As it shown in table 1
below, where the following two equations are applied for each of the
uppercase and lowercase letters:
1- Index (any capital letter) = ASCII code (that capital letter)-65.
2- Index (any small letter) = ASCII code (that
small letter)- 97.
Through this
research, a mathematical encryption model will be proposed to calculate the offset
and mod values for the Kurdish language based on central Kurdish font, in order
to rely on them in applying encryption methods on the Kurdish text (Ghauri,
2021; Hawezi, Azeez, & Qadir, 2019; Kareem, 2016).
Table 1.
Standard English letters with their ASCII code and index
Due to the importance of coding system as it is
the basis in the coding process, at the beginning in this research was to
conduct an exploratory survey study on coding system, its types and stages of
development, and what is the type currently adopted in to encode the Kurdish
letters. ASCII code was developed in 1960, which was the basis
for the representation of symbols in the computer memory, as it can be
represent 128 symbols (0..127) depending on (7 bits), and since the ASCII
system is able to represent only English letters, and in order to double the
number of character that can be encoded, so the ASCII system was developed by
IBM Corporation in 1981 to become an extended ASCII code by adding one bit to
become (8 bits), so the number of symbols that can be represented become (255)
characters. But this was not enough to represent the many other languages of
the world, like Japanese, Arabic, Kurdish, etc., so Unicode system was
developed in 1990, which is compatible with the (ASCII) system, and consists of
(23 bits), where it became possible to represent (2147483647) characters, Thus,
now, it became possible to represent the letters of all the languages of
the world, including the Kurdish language, which needs 24 bits to
represent its letters.
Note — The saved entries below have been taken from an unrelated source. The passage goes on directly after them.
-- ==== Sys2Proof/Laws/KeepsRecovery.lean ====
section
/-!
SUPPORT. `Keeps` for the operations of Discovery, Spore.
-/

namespace Sys2Proof.Machine

set_option Elab.async false
set_option linter.unusedTactic false
set_option linter.unreachableTactic false
set_option linter.unusedSimpArgs false

variable {σ τ υ : State}

theorem setSlave_keeps (hk : Keeps σ τ) (p : Option Nat) : Keeps σ (τ.setSlave p) := by
  unfold State.setSlave
  repeat' with_reducible (first
    | assumption | (intro _ _ _) | apply wr_keeps | apply ite_keeps | simp only [keeps_mk] | apply Keeps.parts
    | dsimp only)

theorem syncTime_keeps (hk : Keeps σ τ)  : Keeps σ (τ.syncTime) := by
  unfold State.syncTime
  repeat' with_reducible (first
    | assumption | (intro _ _ _) | apply setSlave_keeps | apply wr_keeps | apply ite_keeps | simp only [keeps_mk]
    | apply Keeps.parts | split | dsimp only)

theorem setTimePs_keeps (hk : Keeps σ τ) (t : Int) : Keeps σ (τ.setTimePs t) := by
  unfold State.setTimePs
  repeat' with_reducible (first
    | assumption | (intro _ _ _) | apply wr_keeps | apply ite_keeps | simp only [keeps_mk] | apply Keeps.parts
    | dsimp only)

theorem steer_keeps (hk : Keeps σ τ)  : Keeps σ (τ.steer) := by
  unfold State.steer
  repeat' with_reducible (first
    | assumption | (intro _ _ _) | apply fresh_keeps | refine fresh_keeps_eq ‹_› ?_ | apply wr_keeps | apply ite_keeps
    | simp only [keeps_mk] | apply Keeps.parts | split | dsimp only)

theorem takeSync_keeps (hk : Keeps σ τ) (p : Nat) (t1 t2 : Int) : Keeps σ (τ.takeSync p t1 t2) := by
  unfold State.takeSync
  repeat' with_reducible (first
    | assumption | (intro _ _ _) | apply raise_keeps | apply setTimePs_keeps | apply steer_keeps | apply wr_keeps
    | apply ite_keeps | simp only [keeps_mk] | apply Keeps.parts | split | dsimp only)

theorem sendTime_keeps (hk : Keeps σ τ) (p : Nat) (m : TimeMsg) : Keeps σ (τ.sendTime p m) := by
  unfold State.sendTime
  repeat' with_reducible (first
    | assumption | (intro _ _ _) | apply emit_keeps | apply ite_keeps | dsimp only)

theorem takeDelay_keeps (hk : Keeps σ τ) (p rx sent : Nat) (m : TimeMsg) : Keeps σ (τ.takeDelay p rx sent m) := by
  unfold State.takeDelay
  repeat' with_reducible (first
    | assumption | (intro _ _ _) | apply setPort_keeps | apply wr_keeps | apply foldl_keeps_fst | apply foldl_keeps_snd
    | refine foldl_keeps_fst_eq ‹_› ?_ ?_ | refine foldl_keeps_snd_eq ‹_› ?_ ?_ | apply ite_keeps | simp only [keeps_mk] | apply Keeps.parts | dsimp only)

theorem timeBlock_keeps (hk : Keeps σ τ) (p rx : Nat) : Keeps σ (τ.timeBlock p rx) := by
  unfold State.timeBlock
  repeat' with_reducible (first
    | assumption | (intro _ _ _) | apply sendTime_keeps | apply setPort_keeps | apply syncTime_keeps | refine takeCtl_keeps ‹_› ?_
    | apply takeDelay_keeps | apply takeSync_keeps | apply ite_keeps | simp only [keeps_mk] | apply Keeps.parts | split
    | dsimp only)

theorem syncSend_keeps (hk : Keeps σ τ) (p : Nat) : Keeps σ (τ.syncSend p) := by
  unfold State.syncSend
  repeat' with_reducible (first
    | assumption | (intro _ _ _) | apply sendTime_keeps | apply setPort_keeps | apply ite_keeps | simp only [keeps_mk]
    | apply Keeps.parts | split | dsimp only)

theorem pdelaySend_keeps (hk : Keeps σ τ) (p : Nat) : Keeps σ (τ.pdelaySend p) := by
  unfold State.pdelaySend
  repeat' with_reducible (first
    | assumption | (intro _ _ _) | apply sendTime_keeps | apply setPort_keeps | apply ite_keeps | simp only [keeps_mk]
    | apply Keeps.parts | split | dsimp only)

theorem syncLoss_keeps (hk : Keeps σ τ)  : Keeps σ (τ.syncLoss) := by
  unfold State.syncLoss
  repeat' with_reducible (first
    | assumption | (intro _ _ _) | apply inc_keeps | apply raise_keeps | apply setSlave_keeps | apply wr_keeps
    | apply ite_keeps | simp only [keeps_mk] | apply Keeps.parts | split | dsimp only)

theorem writeTime_keeps (hk : Keeps σ τ) (ns : Nat) : Keeps σ (τ.writeTime ns) := by
  unfold State.writeTime
  repeat' with_reducible (first
    | assumption | (intro _ _ _) | apply wr_keeps | apply ite_keeps | simp only [keeps_mk] | apply Keeps.parts
    | split | dsimp only)

theorem identSend_keeps (hk : Keeps σ τ) (p : Nat) : Keeps σ (τ.identSend p) := by
  unfold State.identSend
  repeat' with_reducible (first
    | assumption | (intro _ _ _) | apply emit_keeps | apply setPort_keeps | apply ite_keeps | simp only [keeps_mk]
    | apply Keeps.parts | split | dsimp only)

theorem moveToOpp_keeps (hk : Keeps σ τ) (b : Nat) : Keeps σ (τ.moveToOpp b) := by
  unfold State.moveToOpp
  repeat' with_reducible (first
    | assumption | (intro _ _ _) | apply each_keeps' | apply ite_keeps | simp only [keeps_mk] | apply Keeps.parts
    | split | dsimp only)

theorem syncOpp_keeps (hk : Keeps σ τ) (p : Nat) : Keeps σ (τ.syncOpp p) := by
  unfold State.syncOpp
  repeat' with_reducible (first
    | assumption | (intro _ _ _) | apply moveToOpp_keeps | apply wr_keeps | apply ite_keeps | split
    | dsimp only)

theorem conclude_keeps (hk : Keeps σ τ) (p o : Nat) : Keeps σ (τ.conclude p o) := by
  unfold State.conclude
  repeat' with_reducible (first
    | assumption | (intro _ _ _) | apply hwFence_keeps | apply raise_keeps | apply setOutcome_keeps | apply setPort_keeps
    | apply syncDiscSum_keeps | apply syncOpp_keeps | apply wr_keeps | apply ite_keeps | simp only [keeps_mk] | apply Keeps.parts
    | split | dsimp only)

theorem negotiate_keeps (hk : Keeps σ τ) (p : Nat) : Keeps σ (τ.negotiate p) := by
  unfold State.negotiate
  repeat' with_reducible (first
    | assumption | (intro _ _ _) | apply conclude_keeps | apply wr_keeps | apply ite_keeps | simp only [keeps_mk]
    | apply Keeps.parts | split | dsimp only)

theorem takeIdentity_keeps (hk : Keeps σ τ) (p : Nat) (id : List Byte) : Keeps σ (τ.takeIdentity p id) := by
  unfold State.takeIdentity
  repeat' with_reducible (first
    | assumption | (intro _ _ _) | apply negotiate_keeps | apply realign_keeps | apply setPort_keeps | apply wr_keeps
    | apply each_keeps' | apply ite_keeps | simp only [keeps_mk] | apply Keeps.parts | split | dsimp only)

theorem identBlock_keeps (hk : Keeps σ τ) (p : Nat) : Keeps σ (τ.identBlock p) := by
  unfold State.identBlock
  repeat' with_reducible (first
    | assumption | (intro _ _ _) | apply setPort_keeps | refine takeCtl_keeps ‹_› ?_ | apply takeIdentity_keeps | apply ite_keeps
    | simp only [keeps_mk] | apply Keeps.parts | split | dsimp only)

theorem negotiationTimeout_keeps (hk : Keeps σ τ) (p : Nat) : Keeps σ (τ.negotiationTimeout p) := by
  unfold State.negotiationTimeout
  repeat' with_reducible (first
    | assumption | (intro _ _ _) | apply conclude_keeps | apply ite_keeps | simp only [keeps_mk] | apply Keeps.parts
    | split | dsimp only)

theorem takeOutcomes_keeps (hk : Keeps σ τ)  : Keeps σ (τ.takeOutcomes) := by
  unfold State.takeOutcomes
  repeat' with_reducible (first
    | assumption | (intro _ _ _) | apply conclude_keeps | apply mark_keeps | apply setOutcome_keeps | apply each_keeps'
    | apply ite_keeps | split | dsimp only)

theorem forgetExpected_keeps (hk : Keeps σ τ)  : Keeps σ (τ.forgetExpected) := by
  unfold State.forgetExpected
  repeat' with_reducible (first
    | assumption | (intro _ _ _) | apply setOutcome_keeps | apply each_keeps' | apply ite_keeps | split
    | dsimp only)

theorem dropWins_keeps (hk : Keeps σ τ) (wins : List (Key × Option Nat)) : Keeps σ (τ.dropWins wins) :=
  each_keeps' hk (fun _ _ h => keeps_mk.mpr (h.partsRegs _ _))

theorem moveWins_keeps (hk : Keeps σ τ) (wins : List (Key × Option Nat)) (target : Nat → Nat) :
    Keeps σ (τ.moveWins wins target) := by
  refine each_keeps' (dropWins_keeps hk wins) (fun u e h => ?_)
  split
  · exact keeps_mk.mpr (h.partsRegs _ _)
  · exact h

theorem remapDo_keeps (hk : Keeps σ τ) (ps : List Nat) : Keeps σ (τ.remapDo ps) := by
  unfold State.remapDo
  repeat' with_reducible (first
    | assumption | (intro _ _ _) | apply mark_keeps | apply moveWins_keeps | apply setOutcome_keeps | apply syncDiscSum_keeps
    | apply syncFenced_keeps | apply syncOpp_keeps | apply unfence_keeps | apply wr_keeps | apply each_keeps' | apply ite_keeps
    | dsimp only)

theorem setDigest_keeps (hk : Keeps σ τ) (f : Fld) (d : Nat) : Keeps σ (τ.setDigest f d) := by
  unfold State.setDigest
  repeat' with_reducible (first
    | assumption | (intro _ _ _) | apply wr_keeps | apply each_keeps' | apply ite_keeps | dsimp only)

theorem gddrSpan_keeps (hk : Keeps σ τ) (a n : Nat) (bad : Option Nat) : Keeps σ (τ.gddrSpan a n bad).2 := by
  unfold State.gddrSpan
  repeat' with_reducible (first
    | assumption | (intro _ _ _) | apply gddrRead_keeps | refine gddrRead_keeps_eq ‹_› ?_ | apply ite_keeps | dsimp only)
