theorem execMemWrite_keeps {slot : Nat} {data : List (List Byte)} {fail : Option MemFail} (h : execMemWrite slot data fail τ = .next υ) : Keeps τ υ := by
  refine onActive_keeps h (fun hk => ?_)
  repeat' with_reducible (first
    | assumption | (intro _ _ _) | apply memWrite_keeps | apply ite_keeps | dsimp only)

theorem execAttest_keeps {slot : Nat} {dma : Bool} (h : execAttest slot dma τ = .next υ) : Keeps τ υ := by
  refine onActive_keeps h (fun hk => ?_)
  repeat' with_reducible (first
    | assumption | (intro _ _ _) | apply attest_keeps | apply ite_keeps | dsimp only)

theorem execIdentRead_keeps {slot : Nat} {dma : Bool} (h : execIdentRead slot dma τ = .next υ) : Keeps τ υ := by
  refine onActive_keeps h (fun hk => ?_)
  repeat' with_reducible (first
    | assumption | (intro _ _ _) | apply identRead_keeps | apply ite_keeps | dsimp only)

theorem execImageWrite_keeps {slot : Nat} {data : List Byte} {signed : Bool} (h : execImageWrite slot data signed τ = .next υ) : Keeps τ υ := by
  refine onActive_keeps h (fun hk => ?_)
  repeat' with_reducible (first
    | assumption | (intro _ _ _) | apply imageWrite_keeps | apply ite_keeps | dsimp only)

theorem execSvnCommit_keeps {slot : Nat} (h : execSvnCommit slot τ = .next υ) : Keeps τ υ := by
  refine onActive_keeps h (fun hk => ?_)
  repeat' with_reducible (first
    | assumption | (intro _ _ _) | apply svnCommit_keeps | apply ite_keeps | dsimp only)

theorem execDebugTokenSet_keeps {slot : Nat} (h : execDebugTokenSet slot τ = .next υ) : Keeps τ υ := by
  refine onActive_keeps h (fun hk => ?_)
  repeat' with_reducible (first
    | assumption | (intro _ _ _) | apply tokenSet_keeps | apply ite_keeps | dsimp only)

theorem execMbxAbort_keeps {slot : Nat} {tag : Nat} (h : execMbxAbort slot tag τ = .next υ) : Keeps τ υ := by
  refine onActive_keeps h (fun hk => ?_)
  repeat' with_reducible (first
    | assumption | (intro _ _ _) | apply mailbox_keeps | apply setHeld_keeps | apply ite_keeps | dsimp only)

theorem execLongOperationEnd_keeps {slot : Nat} {failure : Option (Nat × Nat)} (h : execLongOperationEnd slot failure τ = .next υ) : Keeps τ υ := by
  refine onActive_keeps h (fun hk => ?_)
  repeat' with_reducible (first
    | assumption | (intro _ _ _) | apply longEnd_keeps | apply ite_keeps | dsimp only)

theorem execHostLinkDown_keeps {flr : Bool} (h : execHostLinkDown flr τ = .next υ) : Keeps τ υ := by
  refine onPowered_keeps h (fun hk => ?_)
  repeat' with_reducible (first
    | assumption | (intro _ _ _) | apply hostLinkDown_keeps | apply ite_keeps | dsimp only)

theorem execGddrCrcRetry_keeps {ch : Nat} {retries : Nat} {corrected : Nat} {lost : Option Nat} (h : execGddrCrcRetry ch retries corrected lost τ = .next υ) : Keeps τ υ := by
  refine onPowered_keeps h (fun hk => ?_)
  repeat' with_reducible (first
    | assumption | (intro _ _ _) | apply crcRetry_keeps | apply incCorr_keeps | apply ite_keeps | dsimp only)

theorem execGddrChannelFail_keeps {ch : Nat} (h : execGddrChannelFail ch τ = .next υ) : Keeps τ υ := by
  refine onPowered_keeps h (fun hk => ?_)
  repeat' with_reducible (first
    | assumption | (intro _ _ _) | apply channelFail_keeps | apply ite_keeps | dsimp only)

theorem execCxlLinkDown_keeps {i : Nat} (h : execCxlLinkDown i τ = .next υ) : Keeps τ υ := by
  refine onPowered_keeps h (fun hk => ?_)
  repeat' with_reducible (first
    | assumption | (intro _ _ _) | apply cxlDown_keeps | apply ite_keeps | dsimp only)

theorem execCxlLinkUp_keeps {i : Nat} {speed : Nat} {width : Nat} {capacity : Nat} (h : execCxlLinkUp i speed width capacity τ = .next υ) : Keeps τ υ := by
  refine onPowered_keeps h (fun hk => ?_)
  repeat' with_reducible (first
    | assumption | (intro _ _ _) | apply cxlUpNow_keeps | apply ite_keeps | dsimp only)

theorem execHostLinkUp_keeps {speed : Nat} {width : Nat} (h : execHostLinkUp speed width τ = .next υ) : Keeps τ υ := by
  refine onPowered_keeps h (fun hk => ?_)
  repeat' with_reducible (first
    | assumption | (intro _ _ _) | apply hostUp_keeps | apply ite_keeps | dsimp only)

theorem execMgtRead_keeps {src : Nat} {seq : Nat} {addr : Nat} {count : Nat} {timeout : Bool} (h : execMgtRead src seq addr count timeout τ = .next υ) : Keeps τ υ := by
  refine onPowered_keeps h (fun hk => ?_)
  repeat' with_reducible (first
    | assumption | (intro _ _ _) | apply mgtReadOp_keeps | apply ite_keeps | dsimp only)

theorem execMgtWrite_keeps {src : Nat} {seq : Nat} {addr : Nat} {count : Nat} {value : Nat} {timeout : Bool} (h : execMgtWrite src seq addr count value timeout τ = .next υ) : Keeps τ υ := by
  refine onPowered_keeps h (fun hk => ?_)
  repeat' with_reducible (first
    | assumption | (intro _ _ _) | apply mgtWriteOp_keeps | apply ite_keeps | dsimp only)

theorem execMgtReset_keeps {src : Nat} {seq : Nat} (h : execMgtReset src seq τ = .next υ) : Keeps τ υ := by
  refine onPowered_keeps h (fun hk => ?_)
  repeat' with_reducible (first
    | assumption | (intro _ _ _) | apply mgtResetOp_keeps | apply ite_keeps | dsimp only)

theorem execDebugOpen_keeps {src : Nat} {seq : Nat} {token : List Byte} {locking : Bool} {fail : Option EraseFail} (h : execDebugOpen src seq token locking fail τ = .next υ) : Keeps τ υ := by
  refine onPowered_keeps h (fun hk => ?_)
  repeat' with_reducible (first
    | assumption | (intro _ _ _) | apply debugOpen_keeps | refine debugOpen_keeps_eq ‹_› ?_ | apply mgtDebugOp_keeps | apply ite_keeps
    | dsimp only)

theorem execMgtFrameIgnored_keeps {cause : MgtIgnored} (h : execMgtFrameIgnored cause τ = .next υ) : Keeps τ υ := by
  refine onPowered_keeps h (fun hk => ?_)
  repeat' with_reducible (first
    | assumption | (intro _ _ _) | apply mgtIgnore_keeps | apply ite_keeps | dsimp only)

theorem execMgtDuplicate_keeps {src : Nat} {seq : Nat} (h : execMgtDuplicate src seq τ = .next υ) : Keeps τ υ := by
  refine onPowered_keeps h (fun hk => ?_)
  repeat' with_reducible (first
    | assumption | (intro _ _ _) | apply mgtDuplicate_keeps | apply ite_keeps | dsimp only)

theorem execDescriptorArrival_keeps (h : execDescriptorArrival τ = .next υ) : Keeps τ υ := by
  refine onActive_keeps h (fun hk => ?_)
  repeat' with_reducible (first
    | assumption | (intro _ _ _) | apply descriptorArrival_keeps | apply ite_keeps | dsimp only)

theorem execSwatchAccept_keeps (h : execSwatchAccept τ = .next υ) : Keeps τ υ := by
  refine onActive_keeps h (fun hk => ?_)
  repeat' with_reducible (first
    | assumption | (intro _ _ _) | apply swatchAccept_keeps | apply ite_keeps | dsimp only)

theorem execProgressTimeout_keeps {x : Nat} (h : execProgressTimeout x τ = .next υ) : Keeps τ υ := by
  refine onActive_keeps h (fun hk => ?_)
  repeat' with_reducible (first
    | assumption | (intro _ _ _) | apply progressTimeout_keeps | apply ite_keeps | dsimp only)

theorem execAbortSwatch_keeps (h : execAbortSwatch τ = .next υ) : Keeps τ υ := by
  refine onActive_keeps h (fun hk => ?_)
  repeat' with_reducible (first
    | assumption | (intro _ _ _) | apply abortSwatch_keeps | apply ite_keeps | dsimp only)

theorem execExchangePlacement_keeps {x : Nat} (h : execExchangePlacement x τ = .next υ) : Keeps τ υ := by
  refine onActive_keeps h (fun hk => ?_)
  repeat' with_reducible (first
    | assumption | (intro _ _ _) | apply exchangePlacement_keeps | apply settleAll_keeps | apply ite_keeps | dsimp only)

theorem execExchangeSwatchAssemble_keeps {x : Nat} {d : Nat} {k : Nat} (h : execExchangeSwatchAssemble x d k τ = .next υ) : Keeps τ υ := by
  refine onActive_keeps h (fun hk => ?_)
  repeat' with_reducible (first
    | assumption | (intro _ _ _) | apply exchangeAssemble_keeps | apply settleAll_keeps | apply ite_keeps | dsimp only)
But with all this benefit from the Unicode system,
another problem arose, which is represented by the large reservation of memory,
i.e. for example, the letter (A) which was represented by (1 byte) in the ASCII
code system, now needs (4 bytes) with the Unicode system and this is what
caused a great waste in memory, and in order to solve this problem, UTF-8 was
invented by Ken Thompson on September 2, 1992, which is an improved version of
the Unicode by which guarantees allocate memory (reservation) exactly to
a matching class boundary for the
language to which the character belongs, and according to that, UTF-8 will assign the exact number of bits
for any character (Aleqabie,
Al-Nasrawi, Al-Shakarchy, Alshahad, & Abd, 2019; Korpela, 2006; Miltner
& Society, 2021; Pyeatt, 2016).
In fact, there are many
types of fonts
currently using in the computer system
to write the Kurdish letters , and it is better to choose the appropriate font
type that provides compatibility between the sender and the receiver, as well
as to provide a standard encryption environment, and accordingly,
the research preferred to use the
central Kurdish font that provided by Microsoft Windows , so the first step of
practical part will be represent with install this keyboard, so after
completing this process, the central Kurdish font will be added and
appear among the language options available on the taskbar (AL-Nasrawi
et al.,
2014;
Korpela, 2006; Ramanathan, 2022), Figure
2.
Figure
2. Adding Central Kurdish font
The alphabet of the Kurdish language consists of 33
letters, table 2.
The Unicode value of Kurdish letter in Central
Kurdish font are not contiguous as is the case in the English
language, but interspersed with
some letters and movement symbols of the Arabic language, for
this reason, the mathematical analysis in this research was based on the actual
position
of the Kurdish letter on keyboard, as
shown in “Fig. 3” and
Table 3. As it is known, the Kurdish
letters, like letter of other languages, are centred
on the second, third and fourth line of the keyboard. Accordingly, “Fig. 4” shows the steps required
for the proposed mathematical encryption model for Kurdish letters, through
this model, the limits of the Unicode values were determined, where the Kurdish
language letters are located within this segment that was determined by the two
output values calculated by this model, these were represented by:
1. The offset value = 1569: which represents the minimum
Unicode value for the central Kurdish font, therefore, the Index (any Kurdish
letter) = Unicode (that letter) - 1569.
2. The Mod value = 181: which will be relied upon in the
mathematical equations of the encryption algorithms to ensure obtaining the
value of Unicode within the limits of the Kurdish language, i.e.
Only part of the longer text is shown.